** Opening RAW DATA block **
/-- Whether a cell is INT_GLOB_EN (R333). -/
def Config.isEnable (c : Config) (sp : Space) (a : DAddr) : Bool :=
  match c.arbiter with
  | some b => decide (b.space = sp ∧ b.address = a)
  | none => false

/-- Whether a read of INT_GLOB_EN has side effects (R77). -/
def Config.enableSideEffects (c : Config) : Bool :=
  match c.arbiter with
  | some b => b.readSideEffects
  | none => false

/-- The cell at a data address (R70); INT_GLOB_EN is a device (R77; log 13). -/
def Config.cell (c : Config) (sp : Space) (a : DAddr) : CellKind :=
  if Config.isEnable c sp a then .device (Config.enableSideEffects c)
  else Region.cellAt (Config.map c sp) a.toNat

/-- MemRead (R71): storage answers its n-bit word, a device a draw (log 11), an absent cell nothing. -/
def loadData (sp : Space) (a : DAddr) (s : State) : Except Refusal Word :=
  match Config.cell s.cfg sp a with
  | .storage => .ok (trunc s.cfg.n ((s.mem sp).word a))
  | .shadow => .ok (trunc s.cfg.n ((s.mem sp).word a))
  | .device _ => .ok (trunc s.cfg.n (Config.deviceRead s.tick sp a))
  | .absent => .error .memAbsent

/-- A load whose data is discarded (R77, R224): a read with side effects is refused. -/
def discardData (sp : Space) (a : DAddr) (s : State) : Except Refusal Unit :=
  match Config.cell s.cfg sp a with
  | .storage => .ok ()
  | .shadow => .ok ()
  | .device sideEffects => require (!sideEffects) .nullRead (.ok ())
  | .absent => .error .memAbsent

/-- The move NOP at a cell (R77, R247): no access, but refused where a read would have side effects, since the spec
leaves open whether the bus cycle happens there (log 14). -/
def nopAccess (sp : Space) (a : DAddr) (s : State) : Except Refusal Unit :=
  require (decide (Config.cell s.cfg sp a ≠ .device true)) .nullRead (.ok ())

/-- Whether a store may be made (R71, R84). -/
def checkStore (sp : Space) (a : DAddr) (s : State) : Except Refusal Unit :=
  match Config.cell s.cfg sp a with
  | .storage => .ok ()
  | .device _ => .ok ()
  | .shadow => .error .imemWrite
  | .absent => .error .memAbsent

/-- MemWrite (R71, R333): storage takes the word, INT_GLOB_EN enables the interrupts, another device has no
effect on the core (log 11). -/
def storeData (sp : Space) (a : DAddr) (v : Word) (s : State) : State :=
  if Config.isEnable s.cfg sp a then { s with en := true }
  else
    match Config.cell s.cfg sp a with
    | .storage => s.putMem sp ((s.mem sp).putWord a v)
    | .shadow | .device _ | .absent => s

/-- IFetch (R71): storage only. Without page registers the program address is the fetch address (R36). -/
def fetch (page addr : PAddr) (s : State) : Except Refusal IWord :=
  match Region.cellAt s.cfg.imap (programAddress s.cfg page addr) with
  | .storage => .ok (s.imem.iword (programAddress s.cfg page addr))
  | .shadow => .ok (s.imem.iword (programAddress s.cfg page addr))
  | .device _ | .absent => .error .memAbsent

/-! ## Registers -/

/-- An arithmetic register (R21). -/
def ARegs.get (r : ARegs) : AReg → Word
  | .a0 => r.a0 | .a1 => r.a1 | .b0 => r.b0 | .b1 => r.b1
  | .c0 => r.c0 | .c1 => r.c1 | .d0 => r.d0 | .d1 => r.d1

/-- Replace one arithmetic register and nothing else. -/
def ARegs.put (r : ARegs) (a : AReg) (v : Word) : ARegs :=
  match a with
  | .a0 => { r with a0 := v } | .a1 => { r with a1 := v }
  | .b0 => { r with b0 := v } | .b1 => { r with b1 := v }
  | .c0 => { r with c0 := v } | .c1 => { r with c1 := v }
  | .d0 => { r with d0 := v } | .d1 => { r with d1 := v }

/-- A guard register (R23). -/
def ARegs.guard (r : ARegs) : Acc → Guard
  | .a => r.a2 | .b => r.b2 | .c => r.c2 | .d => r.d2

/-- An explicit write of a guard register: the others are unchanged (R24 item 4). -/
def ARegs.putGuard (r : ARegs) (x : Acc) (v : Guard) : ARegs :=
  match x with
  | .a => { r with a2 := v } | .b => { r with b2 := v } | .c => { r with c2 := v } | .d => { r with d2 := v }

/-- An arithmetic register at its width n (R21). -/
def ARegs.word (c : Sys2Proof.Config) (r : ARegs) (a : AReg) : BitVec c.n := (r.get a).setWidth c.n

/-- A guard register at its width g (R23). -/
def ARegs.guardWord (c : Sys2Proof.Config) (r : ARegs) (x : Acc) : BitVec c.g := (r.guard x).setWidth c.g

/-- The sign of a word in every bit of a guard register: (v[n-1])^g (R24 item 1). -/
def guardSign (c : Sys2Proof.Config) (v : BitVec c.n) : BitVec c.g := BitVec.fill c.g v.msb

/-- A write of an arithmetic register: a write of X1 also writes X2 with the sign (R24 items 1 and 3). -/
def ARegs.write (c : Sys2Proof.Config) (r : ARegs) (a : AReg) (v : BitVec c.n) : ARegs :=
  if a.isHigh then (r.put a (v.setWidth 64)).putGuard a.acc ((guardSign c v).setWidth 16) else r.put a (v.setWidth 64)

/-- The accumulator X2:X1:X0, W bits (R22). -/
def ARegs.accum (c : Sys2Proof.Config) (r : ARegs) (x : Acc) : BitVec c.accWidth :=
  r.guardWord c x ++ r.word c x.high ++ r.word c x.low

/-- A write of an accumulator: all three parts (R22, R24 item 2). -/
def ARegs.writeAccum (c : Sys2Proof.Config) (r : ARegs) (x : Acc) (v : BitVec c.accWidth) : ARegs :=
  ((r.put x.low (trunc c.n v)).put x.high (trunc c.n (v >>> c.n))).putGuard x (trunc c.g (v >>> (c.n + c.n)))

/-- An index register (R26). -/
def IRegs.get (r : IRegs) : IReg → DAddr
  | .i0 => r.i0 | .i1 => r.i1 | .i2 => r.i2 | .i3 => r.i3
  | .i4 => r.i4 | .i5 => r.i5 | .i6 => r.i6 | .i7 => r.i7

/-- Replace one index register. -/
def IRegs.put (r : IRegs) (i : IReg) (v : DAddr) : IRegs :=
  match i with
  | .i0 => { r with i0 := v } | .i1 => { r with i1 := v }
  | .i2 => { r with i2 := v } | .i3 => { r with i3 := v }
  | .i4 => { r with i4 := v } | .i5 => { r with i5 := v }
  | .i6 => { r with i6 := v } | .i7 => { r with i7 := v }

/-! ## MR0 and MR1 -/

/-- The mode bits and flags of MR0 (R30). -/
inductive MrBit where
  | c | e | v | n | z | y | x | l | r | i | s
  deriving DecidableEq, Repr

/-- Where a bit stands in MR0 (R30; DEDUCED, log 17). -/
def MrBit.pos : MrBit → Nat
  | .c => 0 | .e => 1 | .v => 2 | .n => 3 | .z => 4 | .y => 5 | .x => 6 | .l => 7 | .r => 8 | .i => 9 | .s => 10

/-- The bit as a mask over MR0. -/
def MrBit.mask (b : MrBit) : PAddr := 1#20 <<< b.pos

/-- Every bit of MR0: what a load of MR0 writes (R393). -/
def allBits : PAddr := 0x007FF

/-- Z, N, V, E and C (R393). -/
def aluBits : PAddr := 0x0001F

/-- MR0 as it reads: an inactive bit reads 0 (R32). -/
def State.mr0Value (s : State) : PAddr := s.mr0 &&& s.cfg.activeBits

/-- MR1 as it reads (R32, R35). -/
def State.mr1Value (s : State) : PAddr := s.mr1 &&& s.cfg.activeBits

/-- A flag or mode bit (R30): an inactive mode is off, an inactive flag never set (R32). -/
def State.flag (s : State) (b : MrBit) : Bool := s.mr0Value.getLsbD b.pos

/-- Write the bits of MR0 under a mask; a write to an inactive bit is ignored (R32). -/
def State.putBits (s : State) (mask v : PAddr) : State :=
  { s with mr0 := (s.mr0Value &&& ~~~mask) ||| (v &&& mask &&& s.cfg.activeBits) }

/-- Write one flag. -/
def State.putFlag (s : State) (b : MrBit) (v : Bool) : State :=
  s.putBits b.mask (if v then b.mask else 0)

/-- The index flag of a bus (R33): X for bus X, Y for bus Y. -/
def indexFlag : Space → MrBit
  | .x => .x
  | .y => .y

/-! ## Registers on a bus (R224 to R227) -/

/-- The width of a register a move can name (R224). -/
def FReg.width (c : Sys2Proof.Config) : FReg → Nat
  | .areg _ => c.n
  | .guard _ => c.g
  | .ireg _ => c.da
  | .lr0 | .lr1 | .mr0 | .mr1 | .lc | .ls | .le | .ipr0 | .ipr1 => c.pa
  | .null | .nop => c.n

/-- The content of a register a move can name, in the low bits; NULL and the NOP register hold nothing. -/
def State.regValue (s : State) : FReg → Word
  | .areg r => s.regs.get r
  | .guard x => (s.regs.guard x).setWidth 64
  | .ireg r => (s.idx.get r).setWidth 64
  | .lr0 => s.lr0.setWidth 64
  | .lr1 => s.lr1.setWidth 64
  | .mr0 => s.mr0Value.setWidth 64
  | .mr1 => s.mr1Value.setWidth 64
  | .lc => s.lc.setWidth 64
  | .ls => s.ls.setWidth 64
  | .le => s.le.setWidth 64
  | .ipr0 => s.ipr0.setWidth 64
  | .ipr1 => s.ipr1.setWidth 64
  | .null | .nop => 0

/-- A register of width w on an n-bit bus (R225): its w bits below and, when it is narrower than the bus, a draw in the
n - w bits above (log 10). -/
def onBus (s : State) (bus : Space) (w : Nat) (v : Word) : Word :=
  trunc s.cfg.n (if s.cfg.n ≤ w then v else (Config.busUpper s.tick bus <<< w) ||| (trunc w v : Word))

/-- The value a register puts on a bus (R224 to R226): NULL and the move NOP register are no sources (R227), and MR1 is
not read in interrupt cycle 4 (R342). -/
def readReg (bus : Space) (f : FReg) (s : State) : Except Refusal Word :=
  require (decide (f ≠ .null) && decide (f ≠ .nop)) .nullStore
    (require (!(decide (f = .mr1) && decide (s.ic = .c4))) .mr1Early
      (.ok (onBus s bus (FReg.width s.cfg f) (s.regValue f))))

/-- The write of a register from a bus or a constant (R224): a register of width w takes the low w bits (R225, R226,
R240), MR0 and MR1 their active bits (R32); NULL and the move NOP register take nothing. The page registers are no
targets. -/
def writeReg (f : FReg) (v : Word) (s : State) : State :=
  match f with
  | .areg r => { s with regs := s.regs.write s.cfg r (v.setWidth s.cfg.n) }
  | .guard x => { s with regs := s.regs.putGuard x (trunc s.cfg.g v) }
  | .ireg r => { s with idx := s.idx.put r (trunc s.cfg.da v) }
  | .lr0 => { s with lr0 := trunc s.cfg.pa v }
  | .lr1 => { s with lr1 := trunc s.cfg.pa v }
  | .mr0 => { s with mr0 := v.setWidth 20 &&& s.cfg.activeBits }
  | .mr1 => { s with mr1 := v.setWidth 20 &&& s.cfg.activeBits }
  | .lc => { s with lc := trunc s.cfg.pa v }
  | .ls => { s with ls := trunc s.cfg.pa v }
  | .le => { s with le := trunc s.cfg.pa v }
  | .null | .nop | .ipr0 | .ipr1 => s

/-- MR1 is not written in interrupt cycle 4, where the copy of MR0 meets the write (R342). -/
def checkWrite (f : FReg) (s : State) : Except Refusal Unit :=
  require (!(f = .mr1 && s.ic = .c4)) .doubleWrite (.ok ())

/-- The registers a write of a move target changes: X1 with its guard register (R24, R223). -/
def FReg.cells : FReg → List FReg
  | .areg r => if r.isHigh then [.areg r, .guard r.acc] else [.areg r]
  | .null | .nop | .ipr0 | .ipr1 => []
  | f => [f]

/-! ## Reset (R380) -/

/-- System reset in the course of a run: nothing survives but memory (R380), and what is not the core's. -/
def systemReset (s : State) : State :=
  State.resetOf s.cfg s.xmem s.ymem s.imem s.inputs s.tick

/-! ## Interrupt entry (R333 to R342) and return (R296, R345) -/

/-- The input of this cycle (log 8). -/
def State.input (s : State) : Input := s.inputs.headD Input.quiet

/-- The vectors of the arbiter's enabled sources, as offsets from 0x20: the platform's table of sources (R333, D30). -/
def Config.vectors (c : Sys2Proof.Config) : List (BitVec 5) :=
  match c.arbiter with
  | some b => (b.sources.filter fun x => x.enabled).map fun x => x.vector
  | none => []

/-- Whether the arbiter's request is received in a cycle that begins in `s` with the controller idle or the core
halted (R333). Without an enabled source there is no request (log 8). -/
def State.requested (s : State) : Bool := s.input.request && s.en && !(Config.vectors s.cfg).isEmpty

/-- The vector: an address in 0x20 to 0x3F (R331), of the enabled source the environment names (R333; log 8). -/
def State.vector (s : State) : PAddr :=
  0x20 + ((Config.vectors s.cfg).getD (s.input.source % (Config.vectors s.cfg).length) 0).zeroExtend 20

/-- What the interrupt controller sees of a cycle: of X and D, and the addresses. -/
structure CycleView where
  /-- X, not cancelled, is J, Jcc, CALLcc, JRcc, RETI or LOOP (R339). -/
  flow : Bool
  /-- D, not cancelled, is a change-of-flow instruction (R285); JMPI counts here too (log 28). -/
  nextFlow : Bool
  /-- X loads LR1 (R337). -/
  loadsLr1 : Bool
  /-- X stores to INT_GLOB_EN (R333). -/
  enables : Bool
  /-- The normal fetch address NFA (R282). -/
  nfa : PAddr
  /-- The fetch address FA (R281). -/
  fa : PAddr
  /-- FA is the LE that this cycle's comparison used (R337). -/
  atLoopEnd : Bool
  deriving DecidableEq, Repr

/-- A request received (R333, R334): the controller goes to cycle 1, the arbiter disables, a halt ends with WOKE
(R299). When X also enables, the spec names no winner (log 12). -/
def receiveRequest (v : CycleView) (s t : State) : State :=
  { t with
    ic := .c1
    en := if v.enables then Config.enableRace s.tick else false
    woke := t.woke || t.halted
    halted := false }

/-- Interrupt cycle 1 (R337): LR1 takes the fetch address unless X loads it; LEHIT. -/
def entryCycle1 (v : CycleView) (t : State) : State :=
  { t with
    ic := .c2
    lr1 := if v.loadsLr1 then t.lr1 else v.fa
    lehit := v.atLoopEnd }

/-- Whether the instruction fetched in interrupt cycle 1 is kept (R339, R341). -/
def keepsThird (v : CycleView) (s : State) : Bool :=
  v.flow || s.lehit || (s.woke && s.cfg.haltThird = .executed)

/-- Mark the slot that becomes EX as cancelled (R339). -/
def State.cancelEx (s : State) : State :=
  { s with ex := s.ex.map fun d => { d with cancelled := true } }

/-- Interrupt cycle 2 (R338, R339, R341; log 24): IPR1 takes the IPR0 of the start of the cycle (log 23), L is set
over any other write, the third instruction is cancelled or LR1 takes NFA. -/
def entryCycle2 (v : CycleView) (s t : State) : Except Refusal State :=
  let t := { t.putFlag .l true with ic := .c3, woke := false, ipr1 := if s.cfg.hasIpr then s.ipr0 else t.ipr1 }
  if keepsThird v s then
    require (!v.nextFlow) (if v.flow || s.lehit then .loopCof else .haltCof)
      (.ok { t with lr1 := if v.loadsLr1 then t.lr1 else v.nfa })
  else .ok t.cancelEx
** Closing RAW DATA block **
** Opening RAW DATA block **
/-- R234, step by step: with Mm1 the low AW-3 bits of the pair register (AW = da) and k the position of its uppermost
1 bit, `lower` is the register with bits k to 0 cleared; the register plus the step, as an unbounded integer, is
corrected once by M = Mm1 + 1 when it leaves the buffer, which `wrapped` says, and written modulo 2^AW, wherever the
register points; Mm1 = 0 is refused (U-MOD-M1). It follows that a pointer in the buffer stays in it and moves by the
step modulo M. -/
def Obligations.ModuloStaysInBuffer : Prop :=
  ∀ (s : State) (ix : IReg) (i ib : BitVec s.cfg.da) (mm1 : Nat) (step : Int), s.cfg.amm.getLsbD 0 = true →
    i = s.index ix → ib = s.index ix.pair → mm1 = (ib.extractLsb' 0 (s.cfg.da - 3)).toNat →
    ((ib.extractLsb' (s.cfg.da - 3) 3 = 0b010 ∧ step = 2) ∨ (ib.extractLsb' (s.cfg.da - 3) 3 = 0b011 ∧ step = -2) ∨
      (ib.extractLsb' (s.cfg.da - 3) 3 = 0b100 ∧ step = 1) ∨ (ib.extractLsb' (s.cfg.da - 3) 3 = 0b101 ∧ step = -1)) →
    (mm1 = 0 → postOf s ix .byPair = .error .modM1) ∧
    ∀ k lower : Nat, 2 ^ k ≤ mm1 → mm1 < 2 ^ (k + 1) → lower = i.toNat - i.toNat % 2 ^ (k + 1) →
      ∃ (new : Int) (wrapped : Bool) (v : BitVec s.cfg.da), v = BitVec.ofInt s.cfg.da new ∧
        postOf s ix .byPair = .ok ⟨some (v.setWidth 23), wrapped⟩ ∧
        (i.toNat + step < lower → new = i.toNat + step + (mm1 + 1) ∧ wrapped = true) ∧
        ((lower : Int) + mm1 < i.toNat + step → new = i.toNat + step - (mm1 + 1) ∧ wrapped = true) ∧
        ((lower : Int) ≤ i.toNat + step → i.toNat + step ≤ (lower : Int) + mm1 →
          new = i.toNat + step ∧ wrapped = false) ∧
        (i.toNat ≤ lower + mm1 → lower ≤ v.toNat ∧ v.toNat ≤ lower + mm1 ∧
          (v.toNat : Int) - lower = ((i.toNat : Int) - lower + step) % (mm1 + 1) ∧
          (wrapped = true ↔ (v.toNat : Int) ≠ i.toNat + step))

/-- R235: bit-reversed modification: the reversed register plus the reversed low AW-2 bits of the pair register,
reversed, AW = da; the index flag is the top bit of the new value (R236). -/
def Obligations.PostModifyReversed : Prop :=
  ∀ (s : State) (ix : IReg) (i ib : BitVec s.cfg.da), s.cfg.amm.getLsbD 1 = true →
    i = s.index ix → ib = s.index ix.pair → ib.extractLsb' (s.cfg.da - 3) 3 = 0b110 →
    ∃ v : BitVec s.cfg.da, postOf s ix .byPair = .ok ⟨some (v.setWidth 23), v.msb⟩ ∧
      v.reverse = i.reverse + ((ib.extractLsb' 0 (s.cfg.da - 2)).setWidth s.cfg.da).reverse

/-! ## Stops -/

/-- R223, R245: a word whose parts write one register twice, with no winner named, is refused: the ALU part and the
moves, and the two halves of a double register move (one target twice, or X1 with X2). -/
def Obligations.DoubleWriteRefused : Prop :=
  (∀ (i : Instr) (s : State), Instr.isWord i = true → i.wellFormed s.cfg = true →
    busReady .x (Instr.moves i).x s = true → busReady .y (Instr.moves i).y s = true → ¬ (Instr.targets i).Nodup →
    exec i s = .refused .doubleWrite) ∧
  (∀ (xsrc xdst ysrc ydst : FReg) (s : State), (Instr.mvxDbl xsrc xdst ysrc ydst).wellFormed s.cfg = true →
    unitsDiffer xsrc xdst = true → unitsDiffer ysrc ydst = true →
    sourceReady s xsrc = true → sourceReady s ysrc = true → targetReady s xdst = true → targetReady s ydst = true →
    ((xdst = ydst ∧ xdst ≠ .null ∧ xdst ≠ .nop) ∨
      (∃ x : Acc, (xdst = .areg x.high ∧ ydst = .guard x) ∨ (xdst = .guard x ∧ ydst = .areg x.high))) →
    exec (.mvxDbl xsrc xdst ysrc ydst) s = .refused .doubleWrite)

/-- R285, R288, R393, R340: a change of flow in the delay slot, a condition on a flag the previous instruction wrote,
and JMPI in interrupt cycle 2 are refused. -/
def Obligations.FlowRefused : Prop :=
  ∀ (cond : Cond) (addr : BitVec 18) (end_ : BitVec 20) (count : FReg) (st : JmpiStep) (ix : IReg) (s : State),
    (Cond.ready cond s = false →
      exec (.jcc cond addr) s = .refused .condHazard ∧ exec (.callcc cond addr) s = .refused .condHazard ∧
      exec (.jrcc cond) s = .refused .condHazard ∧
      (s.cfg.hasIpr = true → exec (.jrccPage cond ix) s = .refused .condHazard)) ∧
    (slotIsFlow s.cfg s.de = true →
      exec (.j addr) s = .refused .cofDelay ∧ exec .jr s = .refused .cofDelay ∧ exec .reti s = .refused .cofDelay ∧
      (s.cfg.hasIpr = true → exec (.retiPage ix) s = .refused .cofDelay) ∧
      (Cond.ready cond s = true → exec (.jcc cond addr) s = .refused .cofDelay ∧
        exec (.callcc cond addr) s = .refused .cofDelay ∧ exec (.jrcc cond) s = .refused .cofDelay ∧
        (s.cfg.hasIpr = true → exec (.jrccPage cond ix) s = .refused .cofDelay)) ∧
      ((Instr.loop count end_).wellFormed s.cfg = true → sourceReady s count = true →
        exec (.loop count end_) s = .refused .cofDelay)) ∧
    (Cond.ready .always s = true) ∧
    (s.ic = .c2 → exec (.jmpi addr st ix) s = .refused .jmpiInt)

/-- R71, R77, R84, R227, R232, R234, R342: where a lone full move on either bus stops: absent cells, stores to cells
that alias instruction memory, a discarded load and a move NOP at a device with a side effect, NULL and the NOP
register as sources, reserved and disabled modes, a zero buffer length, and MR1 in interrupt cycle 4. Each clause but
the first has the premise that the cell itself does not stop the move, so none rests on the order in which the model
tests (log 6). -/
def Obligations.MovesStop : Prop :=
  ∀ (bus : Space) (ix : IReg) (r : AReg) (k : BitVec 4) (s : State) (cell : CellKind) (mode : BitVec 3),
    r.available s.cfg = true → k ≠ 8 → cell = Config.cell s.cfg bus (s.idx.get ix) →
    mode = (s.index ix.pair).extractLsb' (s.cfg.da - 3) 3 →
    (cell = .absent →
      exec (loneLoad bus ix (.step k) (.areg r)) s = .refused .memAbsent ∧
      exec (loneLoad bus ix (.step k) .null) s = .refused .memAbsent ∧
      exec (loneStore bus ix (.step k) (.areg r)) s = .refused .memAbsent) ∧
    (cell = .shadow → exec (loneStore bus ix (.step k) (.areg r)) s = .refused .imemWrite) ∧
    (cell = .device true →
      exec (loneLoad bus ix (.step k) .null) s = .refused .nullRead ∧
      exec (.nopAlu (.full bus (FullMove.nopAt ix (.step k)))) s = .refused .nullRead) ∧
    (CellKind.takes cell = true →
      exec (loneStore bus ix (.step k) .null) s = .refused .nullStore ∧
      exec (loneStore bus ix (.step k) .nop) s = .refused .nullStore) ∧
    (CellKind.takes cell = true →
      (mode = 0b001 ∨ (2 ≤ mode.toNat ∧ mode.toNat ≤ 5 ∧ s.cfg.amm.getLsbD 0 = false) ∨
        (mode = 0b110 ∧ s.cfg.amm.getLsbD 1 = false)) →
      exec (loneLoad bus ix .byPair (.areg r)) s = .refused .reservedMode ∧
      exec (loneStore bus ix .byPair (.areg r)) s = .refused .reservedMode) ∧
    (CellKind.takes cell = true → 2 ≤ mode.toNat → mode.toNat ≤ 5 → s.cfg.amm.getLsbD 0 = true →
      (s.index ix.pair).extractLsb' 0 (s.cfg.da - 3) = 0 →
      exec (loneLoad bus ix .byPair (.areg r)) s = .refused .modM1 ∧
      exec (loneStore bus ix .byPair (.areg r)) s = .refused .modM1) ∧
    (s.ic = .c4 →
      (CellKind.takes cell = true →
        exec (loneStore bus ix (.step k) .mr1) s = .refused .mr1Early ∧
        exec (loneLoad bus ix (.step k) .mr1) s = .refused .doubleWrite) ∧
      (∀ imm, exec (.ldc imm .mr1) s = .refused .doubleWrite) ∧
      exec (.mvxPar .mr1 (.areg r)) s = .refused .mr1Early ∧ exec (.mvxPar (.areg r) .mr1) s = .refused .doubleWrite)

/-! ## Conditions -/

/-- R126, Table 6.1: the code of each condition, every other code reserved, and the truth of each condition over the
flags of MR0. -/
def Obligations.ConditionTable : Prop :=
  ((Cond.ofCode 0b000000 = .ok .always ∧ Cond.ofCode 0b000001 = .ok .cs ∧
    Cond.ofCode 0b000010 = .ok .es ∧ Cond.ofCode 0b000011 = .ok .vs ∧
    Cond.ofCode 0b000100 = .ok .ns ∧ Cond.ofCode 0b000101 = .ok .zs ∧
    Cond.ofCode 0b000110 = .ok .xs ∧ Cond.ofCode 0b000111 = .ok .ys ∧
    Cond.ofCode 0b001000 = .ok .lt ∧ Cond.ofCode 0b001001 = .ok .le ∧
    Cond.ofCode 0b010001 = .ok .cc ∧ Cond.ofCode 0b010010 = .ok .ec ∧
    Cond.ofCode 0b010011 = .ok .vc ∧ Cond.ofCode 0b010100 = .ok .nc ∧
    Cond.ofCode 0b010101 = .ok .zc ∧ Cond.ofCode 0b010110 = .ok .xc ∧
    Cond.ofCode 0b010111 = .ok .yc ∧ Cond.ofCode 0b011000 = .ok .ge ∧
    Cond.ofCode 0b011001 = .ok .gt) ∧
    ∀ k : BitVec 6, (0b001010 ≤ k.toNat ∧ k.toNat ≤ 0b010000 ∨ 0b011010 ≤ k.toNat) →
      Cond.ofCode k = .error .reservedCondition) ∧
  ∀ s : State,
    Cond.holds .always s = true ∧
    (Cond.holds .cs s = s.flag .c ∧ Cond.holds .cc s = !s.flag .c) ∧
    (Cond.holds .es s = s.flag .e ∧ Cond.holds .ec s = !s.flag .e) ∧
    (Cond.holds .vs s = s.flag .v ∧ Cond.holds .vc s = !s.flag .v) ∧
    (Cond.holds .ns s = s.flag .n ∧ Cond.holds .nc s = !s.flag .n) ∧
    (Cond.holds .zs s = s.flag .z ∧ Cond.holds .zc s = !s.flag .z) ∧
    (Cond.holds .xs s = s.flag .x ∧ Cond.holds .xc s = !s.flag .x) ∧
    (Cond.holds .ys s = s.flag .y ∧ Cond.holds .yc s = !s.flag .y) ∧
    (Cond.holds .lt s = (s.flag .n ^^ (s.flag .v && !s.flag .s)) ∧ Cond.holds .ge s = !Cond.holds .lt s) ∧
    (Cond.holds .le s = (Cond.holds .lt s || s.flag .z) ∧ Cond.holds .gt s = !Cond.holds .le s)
** Closing RAW DATA block **
* TASK TO CARRY OUT
Above are records; repeat only the lines starting at the line with "ends with WOKE" and ending at the line with "else .ok t.cancelEx", exactly as they appear, both included.

* ANSWER TO THE PROBLEM
/-- A request received (R333, R334): the controller goes to cycle 1, the arbiter disables, a halt ends with WOKE
(R299). When X also enables, the spec names no winner (log 12). -/
def receiveRequest (v : CycleView) (s t : State) : State :=
  { t with
    ic := .c1
    en := if v.enables then Config.enableRace s.tick else false
    woke := t.woke || t.halted
    halted := false }

/-- Interrupt cycle 1 (R337): LR1 takes the fetch address unless X loads it; LEHIT. -/
def entryCycle1 (v : CycleView) (t : State) : State :=
  { t with
    ic := .c2
    lr1 := if v.loadsLr1 then t.lr1 else v.fa
    lehit := v.atLoopEnd }

/-- Whether the instruction fetched in interrupt cycle 1 is kept (R339, R341). -/
def keepsThird (v : CycleView) (s : State) : Bool :=
  v.flow || s.lehit || (s.woke && s.cfg.haltThird = .executed)

/-- Mark the slot that becomes EX as cancelled (R339). -/
def State.cancelEx (s : State) : State :=
  { s with ex := s.ex.map fun d => { d with cancelled := true } }

/-- Interrupt cycle 2 (R338, R339, R341; log 24): IPR1 takes the IPR0 of the start of the cycle (log 23), L is set
over any other write, the third instruction is cancelled or LR1 takes NFA. -/
def entryCycle2 (v : CycleView) (s t : State) : Except Refusal State :=
  let t := { t.putFlag .l true with ic := .c3, woke := false, ipr1 := if s.cfg.hasIpr then s.ipr0 else t.ipr1 }
  if keepsThird v s then
    require (!v.nextFlow) (if v.flow || s.lehit then .loopCof else .haltCof)
      (.ok { t with lr1 := if v.loadsLr1 then t.lr1 else v.nfa })
  else .ok t.cancelEx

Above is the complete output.